During the quarter, performance was broadly in line with the benchmark on a gross basis despite very active portfolio decisions. Although being underweight emerging currencies strongly contributed to performance in May and June, this was offset by being overweight local rates, which detracted. A significant underweight to the Russian rouble contributed to performance as this was one of the worst-hit currencies; however, an overweight to local rates in anticipation of potential monetary policy easing detracted from performance. There were some similarities in Brazil and Mexico, where underweight positions in these currencies contributed, but overweights in local rates for both at the start of the period detracted. The underweight Turkish lira position contributed to performance, but again the small overweight local rates – which we took off in June – detracted. A neutral currency position and small overweight local bonds in the Philippines detracted as the market suffered the worst of position unwinding in June. Retaining an underweight currency and local rates position in Indonesia contributed significantly, as this was one of the worst performers in the market. An underweight local rates in Malaysia also contributed, as did our active management of the South African rand exposure.

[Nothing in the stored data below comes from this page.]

-- ==== Sys2Proof/Tests/Slice0.lean ====
section
/-! SUPPORT. The model's own tests: ill-formed terms, words written out from the spec's layouts, one-step tests
with the results of 95_test_vectors, and a witness for the hypotheses of every statement. -/

namespace Sys2Proof.Tests

open Sys2Proof.Machine Sys2Proof.Safety

/-! ## Small states and views of a result -/

/-- After reset with the identity of 95_test_vectors in place of the free value. -/
def base : State := { State.resetOf Params.default with ident := ⟨7, 0xD4, 2, 6⟩ }

/-- "Booted" (95_test_vectors), with an empty log. -/
def booted : State := { base with init := true, avail := true }

/-- After PKTRDY from `booted`. -/
def armed : State := { booted with radio := .receiving, rxOn := true, crc := 0x1FBF }

/-- The frame `07 02 11 22 38 EF` stored, and one byte of it still to come. -/
def lastByte : State :=
  { armed with
    buf := [(0, 0x07), (1, 0x02), (2, 0x11), (3, 0x22), (4, 0x38)]
    cursor := 5, crc := 0x00EF, rssiNode := .bucket 5 }

/-- That frame complete. -/
def latched : State :=
  { armed with
    buf := [(0, 0x07), (1, 0x02), (2, 0x11), (3, 0x22), (4, 0x38), (5, 0xEF)]
    cursor := 6, crc := 0, crcSnap := 0, rssiNode := .bucket 5, frameReady := true, rxOn := false }

/-- Sending the frame `07 02 11 22`, in the state `r`. -/
def sending (r : RadioState) : State :=
  { booted with
    buf := [(0, 0x07), (1, 0x02), (2, 0x11), (3, 0x22)], radio := r, txOn := true }

/-- The next state of a result, if it is one. -/
def out (r : Result) : Option State :=
  match r with
  | .next t => some t
  | .fault _ => none
  | .refused _ => none

/-- The instruction a host word decodes to, if it does. -/
def dec (h : Word) (d : DataPhase) : Option Instr := (decodeHost h d).toOption

/-- The refusal of a host word, if it is refused. -/
def rej (h : Word) (d : DataPhase) : Option RefusalCode :=
  match decodeHost h d with
  | .ok _ => none
  | .error c => some c

/-! ## Ill-formed terms: one for each check of `Instr.wf` -/

theorem test_wf_txbegin_length : (Instr.txbegin 7 2 [0x11]).wf = false := by decide
theorem test_wf_evPor_needs_bit14 : (Instr.evPor 0xBFFF).wf = false := by decide
theorem test_wf_evWake_without_por : (Instr.evWake 0x5000).wf = false := by decide
theorem test_wf_evOvf_without_por : (Instr.evOvf 0x6000).wf = false := by decide
theorem test_wf_evFifoRx_without_ovf : (Instr.evFifoRx 0xA000 1).wf = false := by decide
theorem test_wf_evFifoTx_needs_bit15 : (Instr.evFifoTx 0x1000).wf = false := by decide
theorem test_wf_evFifoIgn_without_por : (Instr.evFifoIgn 0xC000).wf = false := by decide
theorem test_wf_evNone_without_wake : (Instr.evNone 0x1000).wf = false := by decide
theorem test_wf_wakeTimer_not_reset_word : (Instr.wakeTimer 0 30).wf = false := by decide

/-! ## Decoding: words from the bit layouts of R91 to R104, one at least per constructor -/

/-- R91 to R97, in the opcode map's order (95 V2.4a to V2.4p). -/
theorem test_decode_host_words :
    dec 0b00010010000001101101010000000111 {} = some (.reinit 7 2 212 6)
    ∧ dec 0b00010001000000000000000100000000 {} = some (.reinit 0 1 1 0)
    ∧ dec 0b00100000000000000000000000000000 {} = some .pktrdy
    ∧ dec 0b00110000000000000000000000000000 {} = some .cantx
    ∧ dec 0b01000000000000001000010100000000 {} = some (.txbegin 0x85 0 [])
    ∧ dec 0b01000000000000000000011100000010 { bytes := [0x11, 0x22] }
        = some (.txbegin 7 2 [0x11, 0x22])
    ∧ dec 0b01010000000000000000000000000000 { words := [600] } = some (.sleep 600)
    ∧ dec 0b01100000000000000000000000000000 {} = some .woke
    ∧ dec 0b01110000000000000000000000000001 {} = some (.setbrk true)
    ∧ dec 0b01110000000000000000000000000000 {} = some (.setbrk false)
    ∧ dec 0b10000000000000000000000000000000 {} = some .rdhdr
    ∧ dec 0b10010000000000000000000000000000 {} = some .rdlen
    ∧ dec 0b10100000000000000000000000000010 {} = some (.rddata 2)
    ∧ dec 0b10110000000000000000000000000000 {} = some .rdrssi
    ∧ dec 0b11000000000000000000000000000000 {} = some .rdflags := by decide
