-- ==== Sys2Proof/Certificates/Slice0/Obligations.lean ====
section
/-!
DEFINITION. The statements for the provers. `Config.params` is opaque, so every statement about it holds of every
configuration; a statement that reads storage holds for every value of the free draws.
-/

open Sys2Proof Sys2Proof.Machine

/-! ## Encoding (30_encoding.md) -/

/-- Decode and encode agree: the word of every well-formed command decodes to that command (R70 to R73). -/
def Obligations.EveryCommandDecodesFromItsWord : Prop :=
  ∀ i : Instr, i.wf = true → decode (encode i) = .command i

/-- The other direction: a word that decodes is the word of the command it decodes to, so no bit of it is dropped. -/
def Obligations.EveryDecodedWordIsTheWordOfItsCommand : Prop :=
  ∀ (w : Word) (i : Instr), decode w = .command i → i.wf = true ∧ encode i = w

/-- Decoding is the `match`/`mask` table of R73, and is total (R75): a word is a command exactly when a row covers it, and
then it is that row's command. -/
def Obligations.DecodingFollowsTheOpcodeTable : Prop :=
  ∀ w : Word,
    (∀ i, decode w = .command i → ∃ r ∈ opcodeMap, r.covers w = true ∧ r.mnemonic = i.mnemonic)
      ∧ (∀ why, decode w = .illegal why → ∀ r ∈ opcodeMap, r.covers w = false)

/-- The rows of R73 do not overlap (R75). -/
def Obligations.NoWordHasTwoOpcodeRows : Prop :=
  opcodeMap.Pairwise fun a b => ∀ w : Word, ¬ (a.covers w = true ∧ b.covers w = true)

/-- Sanity: words written out from R73, R77 and the decoding vectors V90. -/
def Obligations.SampleWordsDecodeAsTheSpecSays : Prop :=
  decode 0x00000000 = .command .nop ∧ decode 0x00000002 = .command .sreset ∧ decode 0x00000013 = .command .aesr
    ∧ decode 0x00000214 = .command (.clmul false true) ∧ decode 0x003F0020 = .command (.short 63)
    ∧ decode 0x00000130 = .command (.init true) ∧ decode 0x00000031 = .command .compress
    ∧ decode 0x0058004F = .command (.final 88) ∧ decode 0x00000045 = .command .reduce
    ∧ decode 0x00010031 = .illegal .reservedBit ∧ decode 0x00000099 = .illegal .unassignedOp

/-! ## The step, refusals, the phase machine (30_encoding.md R76, R80; 60_exceptions.md) -/

/-- A step runs the decoded instruction: a pending write of a command word to `CMD` runs that command, in the state from
which the access is taken and in which it is counted. -/
def Obligations.StepRunsTheDecodedCommand : Prop :=
  ∀ (s : State) (rest : List HostAccess) (w : Word) (i : Instr),
    s.pending = .write 32 0x000 w :: rest → decode w = .command i → i.wf = true → step s = exec i (s.performing rest)

/-- A word that no row of R73 covers is refused with ILLEGAL and has no other effect; among them all words with an unassigned
opcode (R74). -/
def Obligations.IllegalWordsAreRefused : Prop :=
  (∀ (s : State) (rest : List HostAccess) (w : Word), s.pending = .write 32 0x000 w :: rest →
      (∀ r ∈ opcodeMap, r.covers w = false) →
      step s = .next { s.performing rest with err := if s.err = .none then .illegal else s.err })
    ∧ ∀ w : Word,
        (let op := (opField w).toNat
         (0x03 ≤ op ∧ op ≤ 0x0F) ∨ (0x17 ≤ op ∧ op ≤ 0x1F) ∨ (0x21 ≤ op ∧ op ≤ 0x2F) ∨ (0x32 ≤ op ∧ op ≤ 0x3F)
           ∨ (0x46 ≤ op ∧ op ≤ 0x4E) ∨ 0x50 ≤ op) →
        ∀ r ∈ opcodeMap, r.covers w = false

/-- The engine always answers: there is no trap and no stuck state (R240, 93_implementation_defined.md part 2). -/
def Obligations.EveryStepAnswersANextState : Prop := ∀ s : State, ∃ t, step s = .next t

/-- Gating while ERR is set, and what is not gated (R243). -/
def Obligations.ErrGatesEveryOtherCommand : Prop :=
  (∀ (i : Instr) (s : State), s.err ≠ .none → i ≠ .clrerr → i ≠ .sreset → exec i s = .next s)
    ∧ (∀ (s : State) (rest : List HostAccess) (w : Word) (why : Illegal), s.err ≠ .none →
        s.pending = .write 32 0x000 w :: rest → decode w = .illegal why → step s = .next (s.performing rest))
    ∧ (∀ (s : State) (width a : Nat) (e : ErrCode) (r : Reg) (k : Nat), readTarget width a = some (r, k) → r ≠ .status →
        ({ s with err := e } : State).hostRead width a = { s.hostRead width a with err := e })
    ∧ ∀ (s : State) (width a : Nat) (w : Word) (e : ErrCode) (r : Reg) (k : Nat), writeTarget width a = some (r, k) →
        r ≠ .cmd → ({ s with err := e } : State).hostWrite width a w = .done { s.writeReg r k w with err := e }

/-- A command outside its phases records STATE and changes nothing else, whatever its length immediate (R80, R241, R244). -/
def Obligations.WrongPhaseRaisesState : Prop :=
  ∀ (s : State) (n : Nat), s.err = .none →
    (s.phase ≠ .absorb → exec .compress s = .next { s with err := .state })
      ∧ (s.phase ≠ .absorb → exec (.tail n) s = .next { s with err := .state })
      ∧ (s.phase ≠ .absorb → exec (.final n) s = .next { s with err := .state })
      ∧ (s.phase ≠ .tailed → exec .merge s = .next { s with err := .state })
      ∧ (s.phase ≠ .merged → exec .harden s = .next { s with err := .state })
      ∧ (s.phase ≠ .hardened → exec .fblock s = .next { s with err := .state })
      ∧ (s.phase ≠ .committed → exec .rekey s = .next { s with err := .state })
      ∧ (s.phase ≠ .rekeyed → exec .reduce s = .next { s with err := .state })

/-- A length immediate outside its range records ARG and changes nothing else (R71, R241). -/
def Obligations.LengthOutOfRangeRaisesArg : Prop :=
  ∀ (s : State) (n : Nat), s.err = .none →
    (63 < n → exec (.short n) s = .next { s with err := .arg })
      ∧ (511 < n → s.phase = .absorb → exec (.tail n) s = .next { s with err := .arg })
      ∧ (511 < n → s.phase = .absorb → exec (.final n) s = .next { s with err := .arg })

/-- ERR keeps the first code: whatever the host does, it changes only to 0, and only by CLRERR, SRESET or a hardware reset
(R242). -/
def Obligations.ErrKeepsTheFirstCode : Prop :=
  ∀ s t : State, s.err ≠ .none → step s = .next t →
    t.err = s.err
      ∨ (t.err = .none
          ∧ ∃ x rest, s.pending = x :: rest
              ∧ (x = .reset
                  ∨ ∃ w, x = .write 32 0x000 w ∧ (decode w = .command .clrerr ∨ decode w = .command .sreset)))

/-- The phase machine: a step that changes PHASE is a reset or a command of R80, along that command's row. -/
def Obligations.PhaseMovesOnlyByItsCommands : Prop :=
  ∀ s t : State, step s = .next t → t.phase ≠ s.phase →
    ∃ x rest, s.pending = x :: rest
      ∧ ((x = .reset ∧ t.phase = .idle)
          ∨ ∃ w i, x = .write 32 0x000 w ∧ decode w = .command i
              ∧ ((i = .sreset ∧ t.phase = .idle) ∨ ((∃ n, i = .short n ∧ n ≤ 63) ∧ t.phase = .done)
                  ∨ ((∃ k, i = .init k) ∧ t.phase = .absorb)
                  ∨ ((∃ n, i = .tail n ∧ n ≤ 511) ∧ s.phase = .absorb ∧ t.phase = .tailed)
                  ∨ (i = .merge ∧ s.phase = .tailed ∧ t.phase = .merged)
                  ∨ (i = .harden ∧ s.phase = .merged ∧ t.phase = .hardened)
                  ∨ (i = .fblock ∧ s.phase = .hardened ∧ t.phase = .committed)
                  ∨ (i = .rekey ∧ s.phase = .committed ∧ t.phase = .rekeyed)
                  ∨ (i = .reduce ∧ s.phase = .rekeyed ∧ t.phase = .done)
                  ∨ ((∃ n, i = .final n ∧ n ≤ 511) ∧ s.phase = .absorb ∧ t.phase = .done)))

/-! ## Housekeeping commands (46_system.md) -/

/-- NOP changes no state, whatever ERR holds (R195). -/
def Obligations.NopChangesNothing : Prop := (∀ s : State, exec .nop s = .next s) ∧ encode .nop = 0x00000000

/-- CLRERR clears ERR in every state and changes nothing else (R196). -/
def Obligations.ClrerrClearsErrOnly : Prop :=
  (∀ s : State, exec .clrerr s = .next { s with err := .none }) ∧ encode .clrerr = 0x00000001
    ∧ ∀ s : State, s.err = .none → exec .clrerr s = .next s

/-- SRESET leaves, in every state, what R39 says: the control state at 0, all data storage unspecified; and a hardware reset
leaves the same (R197, R260). What 'unspecified' is in the model: every word of it is marked, no byte of MBUF is listed (log 1,
log 3); that the model's own `pending`, `draw` and `rdata` stay is the model's choice (log 9). -/
def Obligations.SresetIsAHardwareReset : Prop :=
  (∀ s : State, ∃ t, exec .sreset s = .next t ∧ t.phase = .idle ∧ t.err = .none ∧ t.keyv = false ∧ t.domain = 0 ∧ t.seed = 0
      ∧ t.len = 0 ∧ t.blk = 0 ∧ t.status = 0 ∧ t.mbuf = [] ∧ t.unspecified = unspecifiedAtReset
      ∧ t.pending = s.pending ∧ t.draw = s.draw ∧ t.rdata = s.rdata)
    ∧ ∀ (s : State) (rest : List HostAccess), s.pending = .reset :: rest → step s = exec .sreset (s.performing rest)

/-! ## The datapath (40_lane_primitives.md R90 to R99) -/

/-- SubBytes is the S-box byte by byte (R90), and the S-box is the affine map of the inverse in GF(2^8) (R91). -/
def Obligations.SubBytesIsTheAesSbox : Prop :=
  (∀ (x : Lane) (n : Nat), n < 16 → byte (subBytes x) n = sbox (byte x n))
    ∧ sbox 0 = sboxAffine 0
    ∧ ∀ a : Byte, a ≠ 0 → ∃ v : Byte, gfMul a v = 1 ∧ sbox a = sboxAffine v

/-- ShiftRows moves bytes by R92. -/
def Obligations.ShiftRowsRotatesRowsLeft : Prop :=
  ∀ (x : Lane) (c r : Nat), c < 4 → r < 4 → byte (shiftRows x) (4 * c + r) = byte x (4 * ((c + r) % 4) + r)

/-- MixColumns is the matrix of R93 on every column, with products in GF(2^8). -/
def Obligations.MixColumnsIsTheAesMatrix : Prop :=
  (∀ a : Byte, xtime a = (a <<< 1) ^^^ (if a.getLsbD 7 = true then 0x1B else 0))
    ∧ ∀ (x : Lane) (c : Nat), c < 4 →
        let a := fun r => byte x (4 * c + r)
        byte (mixColumns x) (4 * c) = xtime (a 0) ^^^ (xtime (a 1) ^^^ a 1) ^^^ a 2 ^^^ a 3
          ∧ byte (mixColumns x) (4 * c + 1) = a 0 ^^^ xtime (a 1) ^^^ (xtime (a 2) ^^^ a 2) ^^^ a 3
          ∧ byte (mixColumns x) (4 * c + 2) = a 0 ^^^ a 1 ^^^ xtime (a 2) ^^^ (xtime (a 3) ^^^ a 3)
          ∧ byte (mixColumns x) (4 * c + 3) = (xtime (a 0) ^^^ a 0) ^^^ a 1 ^^^ a 2 ^^^ xtime (a 3)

We progressively increased the underweight to emerging currencies over the quarter before reducing the underweight in the last few days of June when we started to see a minor recovery. In local rates, we reduced the overweight duration to a more neutral position as we entered June given the pressure on local bonds and lack of clarity on a potential recovery in the short term. In Brazil, we moved from an overweight duration to a neutral position given the potential for further rate hikes. We also moved to an underweight position in the Brazilian real of around 1% as slow growth, concerns over inflation and the recent demonstrations point to potential further weakness. The significant Russian rouble underweight was reduced once the market started to stabilise, but weak growth and soft commodity prices continue to be headwinds. In Russian rates, we reduced the overweight duration to a neutral position as the potential for a rate cut is diminishing. It was a similar story in Mexico, where a rate cut is likely to be off the table for now and we moved to neutral duration while going from an underweight peso position to a small overweight at the end of June to benefit from potential retracement. In Asia, we retained an underweight to Indonesian rates and underweight rupiah from the end of May while moving from an underweight Philippines peso position to a more neutral position in June.
The outlook for the asset class has seen some changes recently for the short and medium term, while the long-term case for the asset class in terms of diversification and yield remains largely intact. The continued theme of a stronger US dollar, possible tapering of quantitative easing leading to upward trending US Treasury yields and flat-lining commodity prices is putting pressure on emerging market currencies and now local rates. Although rising yields may not be one way and are likely to be a long-term process, we believe this trend is unlikely to change in the near term. This is translating into lower return prospects for the asset class. Emerging currencies may see some benefit from the so-called ‘great rotation’ into equities and other high-return assets, but this looks less certain in the near term. Although underlying fundamentals in emerging markets remain generally unchanged, there is increasing differentiation from Brazil being in a rate hiking cycle to Russia potentially looking to cut rates and South Africa struggling to stimulate growth paired with a volatile currency. This means that looking at regions, rather than countries in isolation, is becoming less relevant.
We see the stronger US dollar making emerging currencies more vulnerable and expect this theme to continue. As a result, we are likely to remain underweight emerging currencies. Some currencies have been hit badly over the past couple months, such as the South African rand, and we may want to take tactical advantage of potential retracement. The Turkish lira is another currency which could see a snap back if the current turmoil is resolved. Local rates is a more challenging decision, and we are not currently expecting a rapid bounce back given the overall direction of global yields. However, there are potential opportunities of seeing yield curve compression if emerging central banks resume interest rate cuts, given that growth remains mixed in a number of countries. Monetary policy in Russia and Mexico are examples of countries to watch. However, we remain very aware of global political and economic risks as markets remain highly sensitive and the situation still cannot be described as ‘normal’. As a result, increased idiosyncrasies will lead to more relative value type opportunities for active managers.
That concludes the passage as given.